Ce que révèlent beaucoup d’œuvres contemporaines, c’est que, pour saisir la valeur de l’art, mieux vaut ne pas l’aborder de manière pragmatique. À savoir, il est réducteur d’interpréter une œuvre d’art uniquement comme un cours d’histoire ou un exemple de canon de beauté, parce que la création artistique est une interprétation d’un fait, d’une perception, d’un rêve, d’une idée. Elle ne peut donc être réduite à un seul élément, car en tant qu’interprétation, elle se prête à être interprétée elle-même. Ainsi donc, ce qui régit l’art est le principe de liberté. C’est dans l’idée que l’artiste est libre de créer comme il·elle l’entend, sans la poursuite d’une utilité prédéfinie, que réside la valeur de l’art. L’art revendique le droit de ne pas être utile, et le crie haut et fort dans les musées, les biennales, la rue. La contemplation d’une œuvre d’art acquiert de la valeur lorsque nous la laissons nous imprégner d’un sens qui, à la fois, nous habite et nous transcende.

« C’est dans l’idée que l’artiste est libre de créer comme il·elle l’entend, sans la poursuite d’une utilité prédéfinie, que réside la valeur de l’art »
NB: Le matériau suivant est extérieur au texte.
/-- Just outside the range at the first index: below it. -/
theorem witness_RleEncRangeError :
    (withTile [0, -32768]).tileN = 8 ∧ (1 : Fin 64) ≠ 0 ∧ ((withTile [0, -32768]).tile 0 1).toInt < -32767 ∧
    (∀ k : Fin 64, k ≠ 0 → ¬ k < 1) := by decide +kernel

/-- Just outside the range at the last index: above it. -/
theorem witness_RleEncRangeError_last :
    (63 : Fin 64) ≠ 0 ∧ 32767 < ((withTile (List.replicate 63 0 ++ [32768])).tile 0 63).toInt ∧
    (∀ k : Fin 64, k ≠ 0 → k < 63 → -32767 ≤ ((withTile (List.replicate 63 0 ++ [32768])).tile 0 k).toInt ∧
      ((withTile (List.replicate 63 0 ++ [32768])).tile 0 k).toInt ≤ 32767) := by decide +kernel

theorem witness_RleSymbolCount :
    (∀ i : Fin 64, i ≠ 0 → -32767 ≤ (fun _ => 0 : Fin 64 → Int) i ∧ (fun _ => 0 : Fin 64 → Int) i ≤ 32767) ∧
    eob ∈ rleEncode (fun _ => 0) ∧ symSize eob = 0 ∧ (rleEncode fun _ => 0)[0]? = some eob := by decide +kernel

theorem witness_ZeroRunsSubtractSixteen : (1 : Int) ≠ 0 ∧ (-32767 : Int) ≠ 0 := by decide

/-- The most symbols RLE_DEC takes, and one more. -/
theorem witness_RleDecCompletes :
    (written.tileN = 8 ∧ ({ written with symcnt := 64 } : State).symcnt.toNat ≤ 64) ∧
    64 < ({ written with symcnt := 65 } : State).symcnt.toNat ∧ (63 : Fin 64) ≠ 0 ∧ (1 : BufIx) ≠ 0 := by decide

theorem witness_RleRoundTrip : ∃ s1 s2 : State, edgeTile.tileN = 8 ∧
    (∀ i : Fin 64, i ≠ 0 → -32767 ≤ (edgeTile.tile 0 i).toInt ∧ (edgeTile.tile 0 i).toInt ≤ 32767) ∧
    exec (.rleEnc 0) edgeTile = .next s1 ∧ exec (.rleDec 1) s1 = .next s2 :=
  ⟨_, _, rfl, witness_RleEncCompletes.2.1, rfl, rfl⟩

theorem witness_HuffmanTablesAsPrinted :
    (11, 9, 0x1FE) ∈ dcTablePrinted ∧ (0xFA, 16, 0xFFFE) ∈ acTablePrinted ∧ 12 ≤ 12 := by decide

theorem witness_CodesAreSelfDelimiting :
    (10 : Fin 12) ≠ 11 ∧ (acEhuf 0x00).len ≠ 0 ∧ (acEhuf 0xFA).len ≠ 0 ∧ 0x00 ≠ 0xFA := by decide +kernel

/-- Also the first and the last bit of a size that does not fit the amplitude. -/
theorem witness_AmplitudeBitsFit : ((-1 : Int) ≠ 0 ∧ (2047 : Int) ≠ 0) ∧ cat 2047 ≠ 10 ∧ 0 < 10 ∧ 9 < 10 := by decide

/-- Nothing pending, and the most that can be. -/
theorem witness_PackerAppendsTheBits :
    ∀ p ∈ [(⟨0, 0, []⟩ : Packer), ⟨127, 7, []⟩], p.cnt < 8 ∧ p.acc < 2 ^ p.cnt := by decide

/-- The bytes HUFF_DC would append for the DC value in word 0 of buffer 0. -/
def dcBytes (s : State) : Nat :=
  let d := (s.tile 0 0).toInt
  ((Packer.start s).pushBits
    (bitsMsb (dcEhuf (cat d)).code (dcEhuf (cat d)).len ++ bitsMsb (ampBits d (cat d)) (cat d))).out.length

/-- T-HUF-8's tile, with OB this full. -/
def dcAt (len : BitVec 13) : State := { withTile [2040] with obLen := len }

/-- T-HUF-17; T-HUF-8 where it just fits; T-HUF-39. -/
theorem witness_HuffDcOutcome :
    written.tileN = 8 ∧ 11 < cat ((withTile [2048]).tile 0 0).toInt ∧
    (cat ((dcAt 4093).tile 0 0).toInt ≤ 11 ∧ (dcAt 4093).obLen.toNat + dcBytes (dcAt 4093) ≤ 4096) ∧
    (cat ((dcAt 4095).tile 0 0).toInt ≤ 11 ∧ 4096 < (dcAt 4095).obLen.toNat + dcBytes (dcAt 4095)) := by decide +kernel

/-- The key of a symbol word, as the statement computes it. -/
def acLen (w : Word) : Nat := (acEhuf (16 * symRun w + symSize w)).len

/-- The symbols HUFF_AC reads. -/
def acSyms (s : State) : List Word := ((List.finRange 64).map s.symbol).take s.symcnt.toNat

/-- T-HUF-21's symbol, with OB this full. -/
def zrlAt (len : BitVec 13) : State := { withSymbols [0x00F00000] 1 with obLen := len }

/-- The bytes HUFF_AC would append. -/
def acBytes (s : State) : Nat := ((Packer.start s).pushBits ((acSyms s).flatMap symbolBits)).out.length

/-- T-HUF-32 and T-HUF-29. -/
theorem witness_HuffAcOutcome :
    written.tileN = 8 ∧ 64 < (withSymbols [] 65).symcnt.toNat ∧
    ((withSymbols [0, 0x00100000] 2).symcnt.toNat ≤ 64 ∧ 1 < (acSyms (withSymbols [0, 0x00100000] 2)).length ∧
      ((acSyms (withSymbols [0, 0x00100000] 2)).map acLen) = [4, 0]) := by decide +kernel

/-- T-HUF-21 where it just fits, and where it does not. -/
theorem witness_HuffAcOutcome_fits :
    ((zrlAt 4094).symcnt.toNat = 1 ∧ (acSyms (zrlAt 4094)).map acLen = [11] ∧ acBytes (zrlAt 4094) = 2) ∧
    ((zrlAt 4095).symcnt.toNat = 1 ∧ (acSyms (zrlAt 4095)).map acLen = [11] ∧ acBytes (zrlAt 4095) = 2) := by decide +kernel

/-- Seven bits pending and OB full. -/
def sevenPending : State := { written with bitAcc := 127, bitCnt := 7, obLen := 4096 }

/-- Nothing pending; and seven bits pending when OB is full. -/
theorem witness_BitsFlushOutcome :
    (written.bitAcc.toNat < 2 ^ written.bitCnt.toNat ∧ written.bitCnt = 0) ∧
    (sevenPending.bitAcc.toNat < 2 ^ sevenPending.bitCnt.toNat ∧ sevenPending.bitCnt ≠ 0 ∧
      4096 < sevenPending.obLen.toNat + 1) := by decide

theorem streamInv_empty (s : State) (h1 : s.ob = []) (h2 : s.obLen = 0) (h3 : s.bitAcc = 0) : StreamInv s where
  wf := by rw [h1]; exact List.Pairwise.nil
  inRange k h := by rw [h1] at h; cases h
  written k h := by rw [h2] at h; exact absurd h (by simp)
  lenLe := by rw [h2]; decide
  accLt := by rw [h3]; exact Nat.two_pow_pos _

/-- A tile of zeros, then EOB. -/
theorem witness_TileAppendsAtMost416Bytes : ∃ s s1 s2 : State,
    StreamInv s ∧ s.err = false ∧ s.symcnt.toNat ≤ 63 ∧ exec (.huffDc 0 false) s = .next s1 ∧ s1.err = false ∧
    exec .huffAc s1 = .next s2 ∧ s2.err = false := by
  refine ⟨withSymbols [0] 1, got (exec (.huffDc 0 false) (withSymbols [0] 1)), got (exec .huffAc (got (exec (.huffDc 0 false) (withSymbols [0] 1)))),
    streamInv_empty _ rfl rfl rfl, rfl, by decide, rfl, ?_, rfl, ?_⟩ <;> decide +kernel

theorem witness_EveryStepKeepsTheStreamState : ∃ t, StreamInv State.reset ∧ step State.reset = .next t :=
  ⟨_, streamInv_empty _ rfl rfl rfl, rfl⟩

theorem witness_EveryStepKeepsTheStuffing : ∃ t, StreamInv State.reset ∧ StuffedInv State.reset ∧
    step State.reset = .next t :=
  ⟨_, streamInv_empty _ rfl rfl rfl, fun k hk => absurd hk (by simp [State.reset]), rfl⟩

theorem witness_EveryStepKeepsTheCommandRegisters : ∃ t, CommandInv (pendingWord 0#32) ∧
    step (pendingWord 0#32) = .next t :=
  ⟨_, ⟨fun _ h => Option.some.inj h, nofun, nofun, nofun⟩, rfl⟩

end Sys2Proof.Tests
end

/-! SUPPORT. Proofs of the statements on the architectural state (spec/10_state.md): the output buffer and the stream
invariant, the command registers, the host's register accesses, and the divisors. -/

namespace Sys2Proof.Machine

/-! ## Bytes appended to the output buffer -/

/-- Bytes written one after another read back in order, and every other index reads as before (R26, R168). -/
theorem Memory.read_writeBytes (m : List Host.Cell) (first : Nat) (bytes : List Byte) (k : Nat) :
    Memory.read (Memory.writeBytes m first bytes) k =
      if first ≤ k ∧ k < first + bytes.length then bytes[k - first]? else Memory.read m k := by
  induction bytes generalizing m first with
  | nil => simp [Memory.writeBytes]
  | cons b bs ih =>
    rw [Memory.writeBytes, ih, Memory.read_write, List.length_cons]
    rcases lt_trichotomy k first with hlt | rfl | hgt
    · rw [if_neg (by omega), if_neg (by omega), if_neg (by omega)]
    · simp
    · have hsub : k - first = (k - (first + 1)) + 1 := by omega
      rw [if_neg (show ¬ k = first by omega), hsub, List.getElem?_cons_succ]
      exact if_congr (by omega) rfl rfl

/-- After appending, an index holds a byte exactly when it is one of those appended or held one before. -/
theorem Memory.isSome_read_writeBytes (m : List Host.Cell) (first : Nat) (bytes : List Byte) (k : Nat) :
    (Memory.read (Memory.writeBytes m first bytes) k).isSome ↔
      (first ≤ k ∧ k < first + bytes.length) ∨ (Memory.read m k).isSome := by
  rw [Memory.read_writeBytes]
  split
  · rename_i h
    simp only [h, and_self, true_or, iff_true]
    rw [List.getElem?_eq_getElem (by omega)]
    rfl
  · rename_i h
    simp [h]

/-! ## The packer keeps its working copies in range -/

/-- The working copies hold fewer than 8 pending bits, and none above them (R28, R167). -/
def Packer.Within (p : Packer) : Prop := p.cnt < 8 ∧ p.acc < 2 ^ p.cnt

theorem Packer.within_start {s : State} (h : s.bitAcc.toNat < 2 ^ s.bitCnt.toNat) : (Packer.start s).Within :=
  ⟨s.bitCnt.isLt, h⟩

theorem Packer.within_pushBits {p : Packer} (bits : List Bool) (h : p.Within) : (p.pushBits bits).Within := by
  induction bits generalizing p with
  | nil => exact h
  | cons b bs ih =>
    obtain ⟨hcnt, hacc, -⟩ := pushBit_spec p b h.1 h.2
    exact ih ⟨hcnt, hacc⟩

theorem Packer.within_flush (p : Packer) : p.flush.Within := by
  unfold Packer.flush
  split <;> simp [Packer.Within]

/-- Copies in range go into BIT_ACC and BIT_CNT with no bit lost, so the registers are in range too (R28). -/
theorem Packer.Within.registers {p : Packer} (h : p.Within) :
    (BitVec.ofNat 7 p.acc).toNat < 2 ^ (BitVec.ofNat 3 p.cnt).toNat := by
  obtain ⟨hcnt, hacc⟩ := h
  have hacc' : p.acc < 2 ^ 7 := hacc.trans_le (Nat.pow_le_pow_right (by decide) (by omega))
  rwa [BitVec.toNat_ofNat, BitVec.toNat_ofNat, Nat.mod_eq_of_lt hacc', Nat.mod_eq_of_lt hcnt]

/-! ## The stream invariant -/

/-- The stream invariant speaks of OB, OB_LEN, BIT_ACC and BIT_CNT only. -/
theorem streamInv_of_kept {s t : State} (h : StreamInv s) (ob : t.ob = s.ob) (len : t.obLen = s.obLen)
    (acc : t.bitAcc = s.bitAcc) (cnt : t.bitCnt = s.bitCnt) : StreamInv t where
  wf := ob ▸ h.wf
  inRange := ob ▸ h.inRange
  written := by rw [ob, len]; exact h.written
  lenLe := len ▸ h.lenLe
  accLt := by rw [acc, cnt]; exact h.accLt

/-- Reset empties the stream (R230). -/
theorem streamInv_toReset (s : State) : StreamInv s.toReset where
  wf := .nil
  inRange _ h := by cases h
  written _ h := absurd h (Nat.not_lt_zero _)
  lenLe := Nat.zero_le _
  accLt := Nat.two_pow_pos _

/-- Appending bytes that fit keeps the stream invariant (R168, R169). -/
theorem streamInv_of_packed {s t : State} {p : Packer} (h : StreamInv s) (hp : p.Within)
    (fits : s.obLen.toNat + p.out.length ≤ 4096) (ob : t.ob = Memory.writeBytes s.ob s.obLen.toNat p.out)
    (len : t.obLen = BitVec.ofNat 13 (s.obLen.toNat + p.out.length)) (acc : t.bitAcc = BitVec.ofNat 7 p.acc)
    (cnt : t.bitCnt = BitVec.ofNat 3 p.cnt) : StreamInv t := by
  have hlen : t.obLen.toNat = s.obLen.toNat + p.out.length := by
    rw [len, BitVec.toNat_ofNat, Nat.mod_eq_of_lt (by omega)]
  refine ⟨ob ▸ Memory.wf_writeBytes _ _ h.wf, fun k hk => ?_, fun k hk => ?_, hlen ▸ fits, ?_⟩
  · rw [ob, Memory.isSome_read_writeBytes] at hk
    rcases hk with happended | hbefore
    · omega
    · exact h.inRange k hbefore
  · rw [ob, Memory.isSome_read_writeBytes]
    rcases Nat.lt_or_ge k s.obLen.toNat with hbefore | happended
    · exact .inr (h.written k hbefore)
    · exact .inl ⟨happended, by omega⟩
  · rw [acc, cnt]
    exact hp.registers

/-- Whatever a command does to the stream keeps the invariant (R26 to R28, R169, R186, R187). -/
theorem StreamChange.streamInv {s t : State} (c : StreamChange s t) (h : StreamInv s) : StreamInv t := by
  cases c with
  | kept ob len acc cnt => exact streamInv_of_kept h ob len acc cnt
  | packed p how fits ob len acc cnt =>
    have hp : p.Within := by
      rcases how with ⟨bits, rfl⟩ | rfl
      · exact Packer.within_pushBits bits (Packer.within_start h.accLt)
      · exact Packer.within_flush _
    exact streamInv_of_packed h hp fits ob len acc cnt
  | cleared ob len pending =>
    refine ⟨ob ▸ h.wf, ob ▸ h.inRange, fun k hk => ?_, by simp [len], ?_⟩
    · simp [len] at hk
    · rcases pending with ⟨acc, cnt⟩ | ⟨acc, cnt⟩
      · rw [acc, cnt]; exact h.accLt
      · rw [acc]; exact Nat.two_pow_pos _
La philosophie du mouvement Fluxus incarne cette pensée. Toute leur création est articulée autour de l’idée que « l’art, c’est la vie ». Le statut de l’artiste est remis en cause, l’art peut se trouver partout, peut émerger de n’importe quel objet, n’importe quelle situation. Difficile donc, de définir une valeur particulière à l’œuvre d’art. Mais cela ne signifie pas que tout est art. Tout a le potentiel de devenir art, mais tout n’est pas naturellement art. C’est l’empreinte de l’artiste qui apporte de la valeur à un objet. C’est la rencontre du regard de l’artiste avec celui du·e le·a spectateur·rice qui a de la valeur — une valeur intangible et insaisissable. Finalement, c’est dans la gratuité de l’art (entendu en tant qu’objet de contemplation, et non de possession), que se trouve sa plus grande valeur, sa plus grande richesse. Particulièrement dans une société où tout objet, toute action doit être empreint d’utilité pour avoir la légitimité d’exister, l’art acquiert sa valeur du fait que son utilité ne peut être définie.